Böylece pansiyonumuz Garden Guesthouse'a ulaştık. Ev sahibimiz Shrini bizi tüm misafirperverliğiyle karşıladı. Hatta yardımcısı olan genç adam da üniformasını giymiş, bir demlik Seylan çayı ve kek hazır etmişti. Çok yorgun olduğumuzdan çaydan sonra hemen uyumak istedik ama cibinliğin içinde onlarca sivrisinek vardı. Colombo'da sıtma yapan sivrisinekler olmasa da, dengue fever hastalığına yol açanlardan bolca olduğunu bildiğimizden, odada Türkiye'den getirdiğimiz sivrisinek kovucuları kullanarak ufak çapta bir savaş yaşadık. Sonradan bu savaşı her zaman kaybetmeye mahkum olduğumuzu anlayacaktık ama ilk gecemizde henüz bu gerçeği bilmiyorduk.
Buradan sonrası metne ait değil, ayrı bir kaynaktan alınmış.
/-- The operand form of each instruction (`source_fields` of spec/opcode_table.json). -/
def Instr.form : Instr → Form
  | .nop => .nop
  | .ldBcD16 nn => .ldRrD16 .bc nn
  | .ldAtBcA => .ldAtBcA
  | .incBc => .incRr .bc
  | .incB => .incR .b
  | .decB => .decR .b
  | .ldBD8 n => .ldRD8 .b n
  | .rlca => .rlca
  | .ldAtA16Sp nn => .ldAtA16Sp nn
  | .addHlBc => .addHlRr .bc
  | .ldAAtBc => .ldAAtBc
  | .decBc => .decRr .bc
  | .incC => .incR .c
  | .decC => .decR .c
  | .ldCD8 n => .ldRD8 .c n
  | .rrca => .rrca
  | .stop n => .stop n
  | .ldDeD16 nn => .ldRrD16 .de nn
  | .ldAtDeA => .ldAtDeA
  | .incDe => .incRr .de
  | .incD => .incR .d
  | .decD => .decR .d
  | .ldDD8 n => .ldRD8 .d n
  | .rla => .rla
  | .jrR8 e => .jr e
  | .addHlDe => .addHlRr .de
  | .ldAAtDe => .ldAAtDe
  | .decDe => .decRr .de
  | .incE => .incR .e
  | .decE => .decR .e
  | .ldED8 n => .ldRD8 .e n
  | .rra => .rra
  | .jrNzR8 e => .jrCc .nz e
  | .ldHlD16 nn => .ldRrD16 .hl nn
  | .ldAtHliA => .ldAtHliA
  | .incHl => .incRr .hl
  | .incH => .incR .h
  | .decH => .decR .h
  | .ldHD8 n => .ldRD8 .h n
  | .daa => .daa
  | .jrZR8 e => .jrCc .z e
  | .addHlHl => .addHlRr .hl
  | .ldAAtHli => .ldAAtHli
  | .decHl => .decRr .hl
  | .incL => .incR .l
  | .decL => .decR .l
  | .ldLD8 n => .ldRD8 .l n
  | .cpl => .cpl
  | .jrNcR8 e => .jrCc .nc e
  | .ldSpD16 nn => .ldRrD16 .sp nn
  | .ldAtHldA => .ldAtHldA
  | .incSp => .incRr .sp
  | .incAtHl => .incAtHl
  | .decAtHl => .decAtHl
  | .ldAtHlD8 n => .ldAtHlD8 n
  | .scf => .scf
  | .jrCR8 e => .jrCc .c e
  | .addHlSp => .addHlRr .sp
  | .ldAAtHld => .ldAAtHld
  | .decSp => .decRr .sp
  | .incA => .incR .a
  | .decA => .decR .a
  | .ldAD8 n => .ldRD8 .a n
  | .ccf => .ccf
  | .ldBB => .ldRR .b .b
  | .ldBC => .ldRR .b .c
  | .ldBD => .ldRR .b .d
  | .ldBE => .ldRR .b .e
  | .ldBH => .ldRR .b .h
  | .ldBL => .ldRR .b .l
  | .ldBAtHl => .ldRAtHl .b
  | .ldBA => .ldRR .b .a
  | .ldCB => .ldRR .c .b
  | .ldCC => .ldRR .c .c
  | .ldCD => .ldRR .c .d
  | .ldCE => .ldRR .c .e
  | .ldCH => .ldRR .c .h
  | .ldCL => .ldRR .c .l
  | .ldCAtHl => .ldRAtHl .c
  | .ldCA => .ldRR .c .a
  | .ldDB => .ldRR .d .b
  | .ldDC => .ldRR .d .c
  | .ldDD => .ldRR .d .d
  | .ldDE => .ldRR .d .e
  | .ldDH => .ldRR .d .h
  | .ldDL => .ldRR .d .l
  | .ldDAtHl => .ldRAtHl .d
  | .ldDA => .ldRR .d .a
  | .ldEB => .ldRR .e .b
  | .ldEC => .ldRR .e .c
  | .ldED => .ldRR .e .d
  | .ldEE => .ldRR .e .e
  | .ldEH => .ldRR .e .h
  | .ldEL => .ldRR .e .l
  | .ldEAtHl => .ldRAtHl .e
  | .ldEA => .ldRR .e .a
  | .ldHB => .ldRR .h .b
  | .ldHC => .ldRR .h .c
  | .ldHD => .ldRR .h .d
  | .ldHE => .ldRR .h .e
  | .ldHH => .ldRR .h .h
  | .ldHL => .ldRR .h .l
  | .ldHAtHl => .ldRAtHl .h
  | .ldHA => .ldRR .h .a
  | .ldLB => .ldRR .l .b
  | .ldLC => .ldRR .l .c
  | .ldLD => .ldRR .l .d
  | .ldLE => .ldRR .l .e
  | .ldLH => .ldRR .l .h
  | .ldLL => .ldRR .l .l
  | .ldLAtHl => .ldRAtHl .l
  | .ldLA => .ldRR .l .a
  | .ldAtHlB => .ldAtHlR .b
  | .ldAtHlC => .ldAtHlR .c
  | .ldAtHlD => .ldAtHlR .d
  | .ldAtHlE => .ldAtHlR .e
  | .ldAtHlH => .ldAtHlR .h
  | .ldAtHlL => .ldAtHlR .l
  | .halt => .halt
  | .ldAtHlA => .ldAtHlR .a
  | .ldAB => .ldRR .a .b
  | .ldAC => .ldRR .a .c
  | .ldAD => .ldRR .a .d
  | .ldAE => .ldRR .a .e
  | .ldAH => .ldRR .a .h
  | .ldAL => .ldRR .a .l
  | .ldAAtHl => .ldRAtHl .a
  | .ldAA => .ldRR .a .a
  | .addAB => .aluR .add .b
  | .addAC => .aluR .add .c
  | .addAD => .aluR .add .d
  | .addAE => .aluR .add .e
  | .addAH => .aluR .add .h
  | .addAL => .aluR .add .l
  | .addAAtHl => .aluAtHl .add
  | .addAA => .aluR .add .a
  | .adcAB => .aluR .adc .b
  | .adcAC => .aluR .adc .c
  | .adcAD => .aluR .adc .d
  | .adcAE => .aluR .adc .e
  | .adcAH => .aluR .adc .h
  | .adcAL => .aluR .adc .l
  | .adcAAtHl => .aluAtHl .adc
  | .adcAA => .aluR .adc .a
  | .subB => .aluR .sub .b
  | .subC => .aluR .sub .c
  | .subD => .aluR .sub .d
  | .subE => .aluR .sub .e
  | .subH => .aluR .sub .h
  | .subL => .aluR .sub .l
  | .subAtHl => .aluAtHl .sub
  | .subA => .aluR .sub .a
  | .sbcAB => .aluR .sbc .b
  | .sbcAC => .aluR .sbc .c
  | .sbcAD => .aluR .sbc .d
  | .sbcAE => .aluR .sbc .e
  | .sbcAH => .aluR .sbc .h
  | .sbcAL => .aluR .sbc .l
  | .sbcAAtHl => .aluAtHl .sbc
  | .sbcAA => .aluR .sbc .a
  | .andB => .aluR .land .b
  | .andC => .aluR .land .c
  | .andD => .aluR .land .d
  | .andE => .aluR .land .e
  | .andH => .aluR .land .h
  | .andL => .aluR .land .l
  | .andAtHl => .aluAtHl .land
  | .andA => .aluR .land .a
  | .xorB => .aluR .lxor .b
  | .xorC => .aluR .lxor .c
  | .xorD => .aluR .lxor .d
  | .xorE => .aluR .lxor .e
  | .xorH => .aluR .lxor .h
  | .xorL => .aluR .lxor .l
  | .xorAtHl => .aluAtHl .lxor
  | .xorA => .aluR .lxor .a
  | .orB => .aluR .lor .b
  | .orC => .aluR .lor .c
  | .orD => .aluR .lor .d
  | .orE => .aluR .lor .e
  | .orH => .aluR .lor .h
  | .orL => .aluR .lor .l
  | .orAtHl => .aluAtHl .lor
  | .orA => .aluR .lor .a
  | .cpB => .aluR .cp .b
  | .cpC => .aluR .cp .c
  | .cpD => .aluR .cp .d
  | .cpE => .aluR .cp .e
  | .cpH => .aluR .cp .h
  | .cpL => .aluR .cp .l
  | .cpAtHl => .aluAtHl .cp
  | .cpA => .aluR .cp .a
  | .retNz => .retCc .nz
  | .popBc => .pop .bc
  | .jpNzA16 nn => .jpCc .nz nn
  | .jpA16 nn => .jp nn
  | .callNzA16 nn => .callCc .nz nn
  | .pushBc => .push .bc
  | .addAD8 n => .aluD8 .add n
  | .rst00 => .rst .b0
  | .retZ => .retCc .z
  | .ret => .ret
  | .jpZA16 nn => .jpCc .z nn
  | .prefixCb => .prefixCb
  | .callZA16 nn => .callCc .z nn
  | .callA16 nn => .call nn
  | .adcAD8 n => .aluD8 .adc n
  | .rst08 => .rst .b1
  | .retNc => .retCc .nc
  | .popDe => .pop .de
  | .jpNcA16 nn => .jpCc .nc nn
  | .undefD3 => .undef 0xD3
  | .callNcA16 nn => .callCc .nc nn
  | .pushDe => .push .de
  | .subD8 n => .aluD8 .sub n
  | .rst10 => .rst .b2
  | .retC => .retCc .c
  | .reti => .reti
  | .jpCA16 nn => .jpCc .c nn
  | .undefDB => .undef 0xDB
  | .callCA16 nn => .callCc .c nn
  | .undefDD => .undef 0xDD
  | .sbcAD8 n => .aluD8 .sbc n
  | .rst18 => .rst .b3
  | .ldhAtA8A n => .ldhAtA8A n
  | .popHl => .pop .hl
  | .ldAtCA => .ldAtCA
  | .undefE3 => .undef 0xE3
  | .undefE4 => .undef 0xE4
  | .pushHl => .push .hl
  | .andD8 n => .aluD8 .land n
  | .rst20 => .rst .b4
  | .addSpR8 e => .addSpR8 e
  | .jpAtHl => .jpAtHl
  | .ldAtA16A nn => .ldAtA16A nn
  | .undefEB => .undef 0xEB
  | .undefEC => .undef 0xEC
  | .undefED => .undef 0xED
  | .xorD8 n => .aluD8 .lxor n
  | .rst28 => .rst .b5
  | .ldhAAtA8 n => .ldhAAtA8 n
  | .popAf => .pop .af
  | .ldAAtC => .ldAAtC
  | .di => .di
  | .undefF4 => .undef 0xF4
  | .pushAf => .push .af
  | .orD8 n => .aluD8 .lor n
  | .rst30 => .rst .b6
  | .ldHlSpR8 e => .ldHlSpR8 e
  | .ldSpHl => .ldSpHl
  | .ldAAtA16 nn => .ldAAtA16 nn
  | .ei => .ei
  | .undefFC => .undef 0xFC
  | .undefFD => .undef 0xFD
  | .cpD8 n => .aluD8 .cp n
  | .rst38 => .rst .b7
  | .rlcB => .rotR .rlc .b
  | .rlcC => .rotR .rlc .c
  | .rlcD => .rotR .rlc .d
  | .rlcE => .rotR .rlc .e
  | .rlcH => .rotR .rlc .h
  | .rlcL => .rotR .rlc .l
  | .rlcAtHl => .rotAtHl .rlc
  | .rlcA => .rotR .rlc .a
  | .rrcB => .rotR .rrc .b
  | .rrcC => .rotR .rrc .c
  | .rrcD => .rotR .rrc .d
  | .rrcE => .rotR .rrc .e
  | .rrcH => .rotR .rrc .h
  | .rrcL => .rotR .rrc .l
  | .rrcAtHl => .rotAtHl .rrc
  | .rrcA => .rotR .rrc .a
  | .rlB => .rotR .rl .b
  | .rlC => .rotR .rl .c
  | .rlD => .rotR .rl .d
  | .rlE => .rotR .rl .e
  | .rlH => .rotR .rl .h
  | .rlL => .rotR .rl .l
  | .rlAtHl => .rotAtHl .rl
  | .rlA => .rotR .rl .a
  | .rrB => .rotR .rr .b
  | .rrC => .rotR .rr .c
  | .rrD => .rotR .rr .d
  | .rrE => .rotR .rr .e
  | .rrH => .rotR .rr .h
  | .rrL => .rotR .rr .l
  | .rrAtHl => .rotAtHl .rr
  | .rrA => .rotR .rr .a
  | .slaB => .rotR .sla .b
  | .slaC => .rotR .sla .c
  | .slaD => .rotR .sla .d
  | .slaE => .rotR .sla .e
  | .slaH => .rotR .sla .h
  | .slaL => .rotR .sla .l
  | .slaAtHl => .rotAtHl .sla
  | .slaA => .rotR .sla .a
  | .sraB => .rotR .sra .b
  | .sraC => .rotR .sra .c
  | .sraD => .rotR .sra .d
  | .sraE => .rotR .sra .e
  | .sraH => .rotR .sra .h
  | .sraL => .rotR .sra .l
  | .sraAtHl => .rotAtHl .sra
  | .sraA => .rotR .sra .a
  | .swapB => .rotR .swap .b
  | .swapC => .rotR .swap .c
  | .swapD => .rotR .swap .d
  | .swapE => .rotR .swap .e
  | .swapH => .rotR .swap .h
  | .swapL => .rotR .swap .l
  | .swapAtHl => .rotAtHl .swap
  | .swapA => .rotR .swap .a
  | .srlB => .rotR .srl .b
  | .srlC => .rotR .srl .c
  | .srlD => .rotR .srl .d
  | .srlE => .rotR .srl .e
  | .srlH => .rotR .srl .h
  | .srlL => .rotR .srl .l
  | .srlAtHl => .rotAtHl .srl
  | .srlA => .rotR .srl .a
  | .bit0B => .bitR .b0 .b
  | .bit0C => .bitR .b0 .c
  | .bit0D => .bitR .b0 .d
  | .bit0E => .bitR .b0 .e
  | .bit0H => .bitR .b0 .h
  | .bit0L => .bitR .b0 .l
  | .bit0AtHl => .bitAtHl .b0
  | .bit0A => .bitR .b0 .a
  | .bit1B => .bitR .b1 .b
  | .bit1C => .bitR .b1 .c
  | .bit1D => .bitR .b1 .d
  | .bit1E => .bitR .b1 .e
  | .bit1H => .bitR .b1 .h
  | .bit1L => .bitR .b1 .l
  | .bit1AtHl => .bitAtHl .b1
  | .bit1A => .bitR .b1 .a
  | .bit2B => .bitR .b2 .b
  | .bit2C => .bitR .b2 .c
  | .bit2D => .bitR .b2 .d
  | .bit2E => .bitR .b2 .e
  | .bit2H => .bitR .b2 .h
  | .bit2L => .bitR .b2 .l
  | .bit2AtHl => .bitAtHl .b2
  | .bit2A => .bitR .b2 .a
  | .bit3B => .bitR .b3 .b
  | .bit3C => .bitR .b3 .c
  | .bit3D => .bitR .b3 .d
  | .bit3E => .bitR .b3 .e
  | .bit3H => .bitR .b3 .h
  | .bit3L => .bitR .b3 .l
  | .bit3AtHl => .bitAtHl .b3
  | .bit3A => .bitR .b3 .a
  | .bit4B => .bitR .b4 .b
  | .bit4C => .bitR .b4 .c
  | .bit4D => .bitR .b4 .d
  | .bit4E => .bitR .b4 .e
  | .bit4H => .bitR .b4 .h
  | .bit4L => .bitR .b4 .l
  | .bit4AtHl => .bitAtHl .b4
  | .bit4A => .bitR .b4 .a
  | .bit5B => .bitR .b5 .b
  | .bit5C => .bitR .b5 .c
  | .bit5D => .bitR .b5 .d
  | .bit5E => .bitR .b5 .e
  | .bit5H => .bitR .b5 .h
  | .bit5L => .bitR .b5 .l
  | .bit5AtHl => .bitAtHl .b5
  | .bit5A => .bitR .b5 .a
  | .bit6B => .bitR .b6 .b
  | .bit6C => .bitR .b6 .c
  | .bit6D => .bitR .b6 .d
  | .bit6E => .bitR .b6 .e
  | .bit6H => .bitR .b6 .h
  | .bit6L => .bitR .b6 .l
  | .bit6AtHl => .bitAtHl .b6
  | .bit6A => .bitR .b6 .a
  | .bit7B => .bitR .b7 .b
  | .bit7C => .bitR .b7 .c
  | .bit7D => .bitR .b7 .d
  | .bit7E => .bitR .b7 .e
  | .bit7H => .bitR .b7 .h
  | .bit7L => .bitR .b7 .l
  | .bit7AtHl => .bitAtHl .b7
  | .bit7A => .bitR .b7 .a
  | .res0B => .resR .b0 .b
  | .res0C => .resR .b0 .c
  | .res0D => .resR .b0 .d
  | .res0E => .resR .b0 .e
  | .res0H => .resR .b0 .h
  | .res0L => .resR .b0 .l
  | .res0AtHl => .resAtHl .b0
  | .res0A => .resR .b0 .a
  | .res1B => .resR .b1 .b
  | .res1C => .resR .b1 .c
  | .res1D => .resR .b1 .d
  | .res1E => .resR .b1 .e
  | .res1H => .resR .b1 .h
  | .res1L => .resR .b1 .l
  | .res1AtHl => .resAtHl .b1
  | .res1A => .resR .b1 .a
  | .res2B => .resR .b2 .b
  | .res2C => .resR .b2 .c
  | .res2D => .resR .b2 .d
  | .res2E => .resR .b2 .e
  | .res2H => .resR .b2 .h
  | .res2L => .resR .b2 .l
  | .res2AtHl => .resAtHl .b2
  | .res2A => .resR .b2 .a
  | .res3B => .resR .b3 .b
  | .res3C => .resR .b3 .c
  | .res3D => .resR .b3 .d
  | .res3E => .resR .b3 .e
  | .res3H => .resR .b3 .h
  | .res3L => .resR .b3 .l
  | .res3AtHl => .resAtHl .b3
  | .res3A => .resR .b3 .a
  | .res4B => .resR .b4 .b
  | .res4C => .resR .b4 .c
  | .res4D => .resR .b4 .d
  | .res4E => .resR .b4 .e
  | .res4H => .resR .b4 .h
  | .res4L => .resR .b4 .l
  | .res4AtHl => .resAtHl .b4
  | .res4A => .resR .b4 .a
  | .res5B => .resR .b5 .b
  | .res5C => .resR .b5 .c
  | .res5D => .resR .b5 .d
  | .res5E => .resR .b5 .e
  | .res5H => .resR .b5 .h
  | .res5L => .resR .b5 .l
  | .res5AtHl => .resAtHl .b5
  | .res5A => .resR .b5 .a
  | .res6B => .resR .b6 .b
  | .res6C => .resR .b6 .c
  | .res6D => .resR .b6 .d
  | .res6E => .resR .b6 .e
  | .res6H => .resR .b6 .h
  | .res6L => .resR .b6 .l
  | .res6AtHl => .resAtHl .b6
  | .res6A => .resR .b6 .a
  | .res7B => .resR .b7 .b
  | .res7C => .resR .b7 .c
  | .res7D => .resR .b7 .d
  | .res7E => .resR .b7 .e
  | .res7H => .resR .b7 .h
  | .res7L => .resR .b7 .l
  | .res7AtHl => .resAtHl .b7
  | .res7A => .resR .b7 .a
  | .set0B => .setR .b0 .b
  | .set0C => .setR .b0 .c
  | .set0D => .setR .b0 .d
  | .set0E => .setR .b0 .e
  | .set0H => .setR .b0 .h
  | .set0L => .setR .b0 .l
  | .set0AtHl => .setAtHl .b0
  | .set0A => .setR .b0 .a
  | .set1B => .setR .b1 .b
  | .set1C => .setR .b1 .c
  | .set1D => .setR .b1 .d
  | .set1E => .setR .b1 .e
  | .set1H => .setR .b1 .h
  | .set1L => .setR .b1 .l
  | .set1AtHl => .setAtHl .b1
  | .set1A => .setR .b1 .a
  | .set2B => .setR .b2 .b
  | .set2C => .setR .b2 .c
  | .set2D => .setR .b2 .d
  | .set2E => .setR .b2 .e
  | .set2H => .setR .b2 .h
  | .set2L => .setR .b2 .l
  | .set2AtHl => .setAtHl .b2
  | .set2A => .setR .b2 .a
  | .set3B => .setR .b3 .b
  | .set3C => .setR .b3 .c
  | .set3D => .setR .b3 .d
  | .set3E => .setR .b3 .e
  | .set3H => .setR .b3 .h
  | .set3L => .setR .b3 .l
  | .set3AtHl => .setAtHl .b3
  | .set3A => .setR .b3 .a
  | .set4B => .setR .b4 .b
  | .set4C => .setR .b4 .c
  | .set4D => .setR .b4 .d
  | .set4E => .setR .b4 .e
  | .set4H => .setR .b4 .h
  | .set4L => .setR .b4 .l
  | .set4AtHl => .setAtHl .b4
  | .set4A => .setR .b4 .a
  | .set5B => .setR .b5 .b
  | .set5C => .setR .b5 .c
  | .set5D => .setR .b5 .d
  | .set5E => .setR .b5 .e
  | .set5H => .setR .b5 .h
  | .set5L => .setR .b5 .l
  | .set5AtHl => .setAtHl .b5
  | .set5A => .setR .b5 .a
  | .set6B => .setR .b6 .b
  | .set6C => .setR .b6 .c
  | .set6D => .setR .b6 .d
  | .set6E => .setR .b6 .e
  | .set6H => .setR .b6 .h
  | .set6L => .setR .b6 .l
  | .set6AtHl => .setAtHl .b6
  | .set6A => .setR .b6 .a
  | .set7B => .setR .b7 .b
  | .set7C => .setR .b7 .c
  | .set7D => .setR .b7 .d
  | .set7E => .setR .b7 .e
  | .set7H => .setR .b7 .h
  | .set7L => .setR .b7 .l
  | .set7AtHl => .setAtHl .b7
  | .set7A => .setR .b7 .a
Ertesi sabah kahvaltıda papaya, omlet, kızarmış ekmek, reçel ve sütlü Seylan çayı vardı. Shrini pansiyonu kızkardeşi ile birlikte işletiyor. Tam bir hanımefendi. Aynı zamanda kendileri de üst katta yaşıyorlar. Yani bir ev-pansiyon. Biz çok rahat ettik, gidecek olanlara da tavsiye edebiliriz.

Kahvaltıdan sonra Colombo'daki tek günümüzü değerlendirmek üzere evden çıktık. Kaldığımız yer şehrin yeşil, sessiz, temiz bir bölgesiydi. Hep öyle olacak sandık ama az sonra yavaş yavaş yollar kalabalıklaşmaya başladı. Trafik, duman, is, kalabalık, gürültü. Ve tabii o inanılmaz sıcak hava! Ter içinde kalmakla yetinmedik, havada uçuşan kurum her tarafımıza yapıştı, elimiz yüzümüz kapkara oldu. Victoria Park'a gitmeye çalışıyorduk, aradık aradık bulamadık. Sorduğumuz kişiler de bilmiyorlardı. Buna çok şaşırdık. Ankara'da yaşayıp da Kuğulu Park'ın nerede olduğunu bilmemek gibi birşey. İki saat kadar böyle dolaştık. Gecekondu mahallelerine girdik, çıktık. Heryer çok güvenliydi. Kimse rahatsız etmedi, tam tersine herkes dostça selam verdi, sohbet etmeye çalıştı.

Sonunda bir tuktuk'a binmeye karar verdik. Bu bunaltıcı havada ne şahane bir buluş bu tuktuk! O gittikçe içinde püfür püfür rüzgar esiyor. Bu şekilde parkı bulduk. Büyük, yeşil ve sakindi. Biraz dolaşıp birer elmalı gazoz Appletizer içtikten sonra, parkın içinde bulunan şehir müzesine girdik.
Müze son derece etkileyiciydi. Kültür Üçgeni olarak bilinen ve eski Ruhunu uygarlığının yaşadığı bölgeden pekçok buluntu vardı. Budist kültürüne ait buluntular da vardı. Tüm bunların yanında, sahile ölü olarak vurmuş bir mavi balinanın iskeleti etkileyiciydi. Bu kadar büyük bir canlı göz önünde kolay canlandırılmaz. Ayrıca müzede pekçok Sinhala aile ile tanışıp konuştuk. İnsanların İngilizceyi bu kadar iyi konuşmalarına, çocuklarını boş zamanlarında müzeye götürüp kültürlerini öğretmelerine şaşırdık. Sinhalaların eğitim düzeyinin çok yüksek olduğunu duymuştuk. Gerçekten öyley olduğuna kanaat getirdik.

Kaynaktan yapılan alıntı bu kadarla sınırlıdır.